Comment 3 Jan Pokorný [poki] 2017-08-02 12:53:50 UTC
Nick, thanks for the response.

Yes, it's entirely possible that previously libqb was relying on some
behaviour that was working just ouf of pure luck (though it lasted for
at least 6 recent years).

And sadly, nope, the proposed update to the build recipe didn't help,
furthermore I am getting this complaint:

> /usr/bin/ld: warning: foo.t contains output sections; did you forget -T?


Easy way out would be to extend the interface of the library function:

=== dummylib.c ===

#include <stdio.h>
#define JOIN_PASS(a, b) a##b
#define JOIN(a, b)  JOIN_PASS(a, b)
#define STRINGIFY_PASS(a) #a
#define STRINGIFY(a) STRINGIFY_PASS(a)
#define SECTION_NAME __foo
#define SECTION_START JOIN(__start_, SECTION_NAME)
#define SECTION_STR STRINGIFY(SECTION_NAME)
extern int SECTION_START[];
static void dummy(const int *start) {
        { static int __attribute__((section(SECTION_STR))) z = 13; }
        { static int __attribute__((section(SECTION_STR))) z = 17; }
        printf("dummy finished %d %d\n",
               *((int *) start), *((int *) start + 1));
}       
int do_something(int n, const int *start) { dummy(start); return n*n; }

=== test.c ===

#include <stdio.h>
#define JOIN_PASS(a, b) a##b
#define JOIN(a, b)  JOIN_PASS(a, b)
#define STRINGIFY_PASS(a) #a
#define STRINGIFY(a) STRINGIFY_PASS(a)
#define SECTION_NAME __foo
#define SECTION_START JOIN(__start_, SECTION_NAME)
#define SECTION_STR STRINGIFY(SECTION_NAME)
extern int SECTION_START[];
int do_something(int n, const int *start);
static void test(void) {
        { static int __attribute__((section(SECTION_STR))) z = 42; }
        { static int __attribute__((section(SECTION_STR))) z = 10; }
        printf("test finished %d %d\n",
               *((int *) SECTION_START), *((int *) SECTION_START + 1));
}
int main(char argc, char *argv[]) {
        int ret = do_something(argc, SECTION_START);
        test();
        printf("got it? %d %d\n",
              *((int *) SECTION_START), *((int *) SECTION_START + 1));
        return ret;
}

===

But what if we don't want to change do_something interface at any cost?
Can we somehow arrange for programmatically (dlopen + dlsym?) accessing
SECTION_START of test.c from within do_something (within dummylib.c)?
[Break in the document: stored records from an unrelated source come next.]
/-- The constructor of an opcode, with `FN` choosing where the table splits one (R99). -/
def Instr.ofOp (op : Nat) (w : Fields) : Option Instr :=
  match op with
  | 0x01 => some (.sadd w)
  | 0x02 => some (.ssub w)
  | 0x03 => some (.smul w)
  | 0x04 => some (.smulh w)
  | 0x05 => some (.sdiv w)
  | 0x06 => some (.srem w)
  | 0x07 => some (.sand w)
  | 0x08 => some (.sor w)
  | 0x09 => some (.sxor w)
  | 0x0A => some (.sshl w)
  | 0x0B => some (.sshr w)
  | 0x0C => some (.ssar w)
  | 0x0D => some (.srot w)
  | 0x0E => some (.smin w)
  | 0x0F => some (.smax w)
  | 0x10 => some (.scmp w)
  | 0x11 => some (.ssel w)
  | 0x12 => some (.smov w)
  | 0x13 => some (.sli w)
  | 0x14 => some (.sclz w)
  | 0x15 => some (.spopc w)
  | 0x16 => some (.sbfx w)
  | 0x17 => some (.sbfi w)
  | 0x18 => some (.sfadd w)
  | 0x19 => some (.sfmul w)
  | 0x1A => some (.sffma w)
  | 0x1B => some (.sfcvt w)
  | 0x40 => some (.vadd w)
  | 0x41 => some (.vsub w)
  | 0x42 => some (.vmul w)
  | 0x43 => some (.vmulh w)
  | 0x44 => some (.vmad w)
  | 0x45 => some (.vand w)
  | 0x46 => some (.vor w)
  | 0x47 => some (.vxor w)
  | 0x48 => some (.vandn w)
  | 0x49 => some (.vshl w)
  | 0x4A => some (.vshr w)
  | 0x4B => some (.vsar w)
  | 0x4C => some (.vrot w)
  | 0x4D => some (.vfunnel w)
  | 0x4E => some (.vmin w)
  | 0x4F => some (.vmax w)
  | 0x50 => some (.vabs w)
  | 0x51 => some (.vcmp w)
  | 0x52 => some (.vsel w)
  | 0x53 => some (.vmov w)
  | 0x54 => some (.vli w)
  | 0x55 => some (.vclz w)
  | 0x56 => some (.vctz w)
  | 0x57 => some (.vpopc w)
  | 0x58 => some (.vbrev w)
  | 0x59 => some (.vbswap w)
  | 0x5A => some (.vbfx w)
  | 0x5B => some (.vbfi w)
  | 0x5C => some (.vbitil w)
  | 0x5D => some (.vbitdl w)
  | 0x5E => some (.vclmul w)
  | 0x5F => some (.vperm w)
  | 0x60 => some (.vdot4 w)
  | 0x61 => some (.vaddc w)
  | 0x62 => some (.plog w)
  | 0x63 => some (.pmov w)
  | 0x68 => some (.vfadd w)
  | 0x69 => some (.vfsub w)
  | 0x6A => some (.vfmul w)
  | 0x6B => some (.vffma w)
  | 0x6C => some (.vfmin w)
  | 0x6D => some (.vfmax w)
  | 0x6E => some (.vfcmp w)
  | 0x6F => some (.vfdiv w)
  | 0x70 => some (.vfsqrt w)
  | 0x71 => some (.vfrcp w)
  | 0x72 => some (.vfrsq w)
  | 0x73 => some (.vfexp2 w)
  | 0x74 => some (.vflog2 w)
  | 0x75 => some (.vfsinpi w)
  | 0x76 => some (.vfcospi w)
  | 0x77 => some (.vfcvt w)
  | 0x78 => some (.vfcvti w)
  | 0x79 => some (.vicvtf w)
  | 0x7A => some (.vfrnd w)
  | 0x7B => some (.vfclass w)
  | 0x7C => some (.vfscale w)
  | 0x7D => some (.vfgetexp w)
  | 0x7E => some (.vfpack w)
  | 0x7F => some (.vfdot2 w)
  | 0x80 => some (.ld w)
  | 0x81 => some (.st w)
  | 0x82 => some (.ldsp w)
  | 0x83 => some (.stsp w)
  | 0x84 => some (.sld w)
  | 0x85 => some (.sst w)
  | 0x86 => some (.xlate w)
  | 0x87 => some (.stmap w)
  | 0x88 => some (.stflush w)
  | 0x89 => some (.atom w)
  | 0x8A => some (.red w)
  | 0x8B => some (.fence w)
  | 0x8C => some (.fpromote w)
  | 0x8D => some (.prefetch w)
  | 0x8E => some (.ldg w)
  | 0x8F => some (.stg w)
  | 0x90 => some (.mma w)
  | 0x91 => some (.mmat w)
  | 0x92 => some (.mperm w)
  | 0x93 => some (.mrsum w)
  | 0x94 => some (.tld w)
  | 0x95 => some (.tst w)
  | 0x96 => some (.tcvt w)
  | 0x97 => some (.tzero w)
  | 0x98 => some (.mcopy w)
  | 0x99 => some (.mwait w)
  | 0xA0 => if w.fn = 0#4 then some (.tallocWait w) else some (.tallocTry w)
  | 0xA1 => some (.tgive w)
  | 0xA2 => some (.ttake w)
  | 0xA3 => some (.tfree w)
  | 0xA4 => some (.rlock w)
  | 0xA5 => some (.runlock w)
  | 0xA6 => some (.tlbinv w)
  | 0xA7 => some (.cprobe w)
  | 0xC0 => some (.bra w)
  | 0xC1 => some (.brq w)
  | 0xC2 => some (.call w)
  | 0xC3 => some (.ret w)
  | 0xC4 => some (.btab w)
  | 0xC5 => some (.regang w)
  | 0xC6 => some (.exit w)
  | 0xC7 => some (.nop w)
  | 0xC8 => some (.trap w)
  | 0xC9 => some (.trapret w)
  | 0xCA => some (.mfsr w)
  | 0xCB => some (.mtsr w)
  | 0xCC => some (.icinv w)
  | 0xCD => if w.fn = 0#4 then some (.rgrowWait w) else some (.rgrowTry w)
  | 0xCE => some (.rshrink w)
  | 0xCF => if w.fn = 0#4 then some (.rshapeGet w) else some (.rshapeSet w)
  | 0xD0 => some (.gvote w)
  | 0xD1 => some (.gshfl w)
  | 0xD2 => some (.gscan w)
  | 0xD3 => some (.greduce w)
  | 0xD4 => some (.gbcast w)
  | 0xD5 => some (.bar w)
  | 0xE0 => some (.launch w)
  | 0xE1 => some (.qappend w)
  | 0xE2 => some (.qtail w)
  | 0xE3 => some (.evget w)
  | 0xE4 => some (.evwait w)
  | 0xE5 => some (.msem w)
  | 0xE8 => some (.semup w)
  | 0xE9 => some (.semwait w)
  | 0xEA => some (.semread w)
  | 0xEB => some (.slkset w)
  | 0xEC => some (.seqwait w)
  | 0xFF => some (.brk w)
  | _ => none
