/-- A memory chiplet (R25, R242, R386). -/
structure Chip where
  tlb : List TlbEntry
  cecnt : W32
  deriving DecidableEq, Repr, Inhabited

/-- An atomic operation with all that it takes at issue (R309, R311). -/
structure AtomicOp where
  fn : Nat
  ty : Ty
  c : W64
  /-- new value of `.cas` -/
  new : W64
  /-- rounding mode code of `.readx` and `.takex` -/
  rm : BitVec 3
  deriving DecidableEq, Repr, Inhabited

/-- A remote write or atomic that is not yet performed at its peer (R291, R292). -/
structure RemoteOp where
  id : Nat
  who : Issuer
  peer : Nat
  /-- number of the sector in the memory's key space, and the bytes of it -/
  sector : Nat
  mask : BitVec 128
  data : BitVec 1024
  /-- the write brings poison -/
  brings : Bool
  atomic : Option AtomicOp
  /-- result and lane that receive an atomic's old value -/
  dest : Option (Nat × Nat)
  /-- virtual address, for a poison event (R365) -/
  va : Nat
  /-- a release of domain or system scope, which holds its unit's later instructions (R302) -/
  holds : Bool
  /-- scope of the acquire effect that its unit makes when the operation is performed (R268, R270) -/
  acq : Option (BitVec 3)
  deriving DecidableEq, Repr, Inhabited

/-- A lost remote write that happens before a release (R271, R293): its peer and address, the release's scope, and the team, ensemble and die of the releasing unit. -/
structure LostWrite where
  peer : Nat
  addr : Nat
  sc : BitVec 3
  team : Option Nat
  ensemble : Option Nat
  die : Nat
  deriving DecidableEq, Repr, Inhabited

/-- A promotion on its way (R282): who waits, the stamp of its instruction (R412), and the dies that it has yet to reach. -/
structure Promotion where
  id : Nat
  who : Issuer
  stamp : Stamp
  dies : List Nat
  deriving DecidableEq, Repr, Inhabited

/-- A waiter of a parking semaphore (R420): the word's key, the gang, and the count. -/
structure ParkWaiter where
  key : Nat
  who : Issuer
  n : Nat
  sc : BitVec 3
  /-- the ensemble was saved while parked (R423) -/
  saved : Bool
  deriving DecidableEq, Repr, Inhabited

/-- An instruction-cache invalidation on its way (R232, R485): the unit that waits, none for the host's. -/
structure Inval where
  id : Nat
  who : Option Issuer
  cores : List Nat
  deriving DecidableEq, Repr, Inhabited

/-- A packet waiting in a queue (R410 to R413): its queue, slack and tick on entry, whether its exhaustion was counted, the queues that it and its reply have still to pass, and the tick at which it joined the zero class. -/
structure Packet where
  id : Nat
  queue : Nat
  slack : Nat
  entry : Nat
  counted : Bool
  stamp : Stamp
  path : List Nat
  zeroSince : Option Nat
  /-- the outstanding result that waits for its reply (R303) -/
  reply : Option (Issuer × Nat)
  /-- while a relay carries it: the ordered pair, and its place in the order in which the pair's sender sent it (R19, R21) -/
  relayed : Option (Nat × Nat × Nat)
  /-- the module to which the request goes, none for this one (R491) -/
  away : Option Nat
  deriving DecidableEq, Repr, Inhabited

/-- An event record posted and not yet arrived at its cluster's queue (R366). -/
structure Post where
  id : Nat
  cluster : Nat
  producer : Nat
  record : W128
  deriving DecidableEq, Repr, Inhabited

/-! ## Launches, queues and contexts -/

/-- The fields of a launch packet (R349). -/
structure PacketFields where
  flags : Byte
  res : BitVec 16
  grace : W32
  deadline : W64
  kernel : W64
  record : W64
  gx : W32
  gy : W32
  gz : W32
  s : Byte
  w : Byte
  g : Byte
  regs : Byte
  scr : BitVec 16
  ten : BitVec 16
  zero : Bool
  deriving DecidableEq, Repr, Inhabited

/-- A launch that a queue has accepted, until its record is written (R349 to R363). -/
structure Launch where
  key : Nat
  lid : W64
  ctx : Nat
  queue : Nat
  index : W32
  /-- virtual address of its packet -/
  va : Nat
  p : PacketFields
  deadline : W64
  nextEns : Nat
  /-- ensembles whose teams are all done, by index -/
  doneEns : List Nat
  firstStart : Option Nat
  restamped : Bool
  dropped : Bool
  lostWrite : Bool
  /-- cluster that issued the `launch`, none for a host-fed queue (R364) -/
  issuer : Option Nat
  dealt : Bool
  /-- accepted, and not yet come to the head of its queue, where its packet is checked (R350) -/
  early : Bool
  /-- ensembles that a fenced die lost and that are still to be dealt again, each with the die in service that was the spare, if there was one (R451) -/
  lost : List (Nat × Option Nat)
  deriving DecidableEq, Repr, Inhabited

/-- A queue control register (R346), with the count of launch packets accepted (R349) and an `ERR` that its descriptor cannot take (R505). -/
structure QueueReg where
  q : Nat
  desc : W64
  drop : BitVec 16
  qctx : BitVec 10
  en : Bool
  accepted : Nat
  heldErr : W32
  /-- clusters that issued the device-side packets still in the ring, by packet index (R364) -/
  issuers : List (W32 × Nat)
  /-- stopped, and no doorbell has yet found `ERR` cleared (R352) -/
  stopped : Bool
  /-- packets behind the head whose launches are over (R362, R363) -/
  skipped : List W32
  /-- a read of `HEAD` is held until the switch-out has written it (R358) -/
  headRead : Bool
  deriving DecidableEq, Repr, Inhabited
Comment 4 Nick Clifton 2017-08-02 15:03:22 UTC
(In reply to Jan Pokorný from comment #3)

Hi Jan,

> And sadly, nope, the proposed update to the build recipe didn't help,

What happened - did the behaviour change at all ?


> furthermore I am getting this complaint:
> 
> > /usr/bin/ld: warning: foo.t contains output sections; did you forget -T?

Yes, I was hoping that that would not matter to you.  (You can ignore the
message, it does not effect the output).  I also note that when I tried
your original test case I received this warning from the linker:

 ld: warning: type and size of dynamic symbol `__start___foo' are not defined

Do you get this too ?

> But what if we don't want to change do_something interface at any cost?
> Can we somehow arrange for programmatically (dlopen + dlsym?) accessing
> SECTION_START of test.c from within do_something (within dummylib.c)?

I must admit that I still do not really understand why libqb is doing this.  What is wrong with allowing the compiler and linker to do their thing and arrange for access to data in the normal way ?

One idea - untested - is that in the library, instead of referring to __start___foo, you refer to the address of the first declared symbol ?  
(Hoping that the linker does not rearrange the order of the symbols, which
of course it may well do).

Cheers
  Nick

Comment 5 Jan Pokorný [poki] 2017-08-02 17:13:57 UTC
re [comment 4]

> What happened - did the behaviour change at all ?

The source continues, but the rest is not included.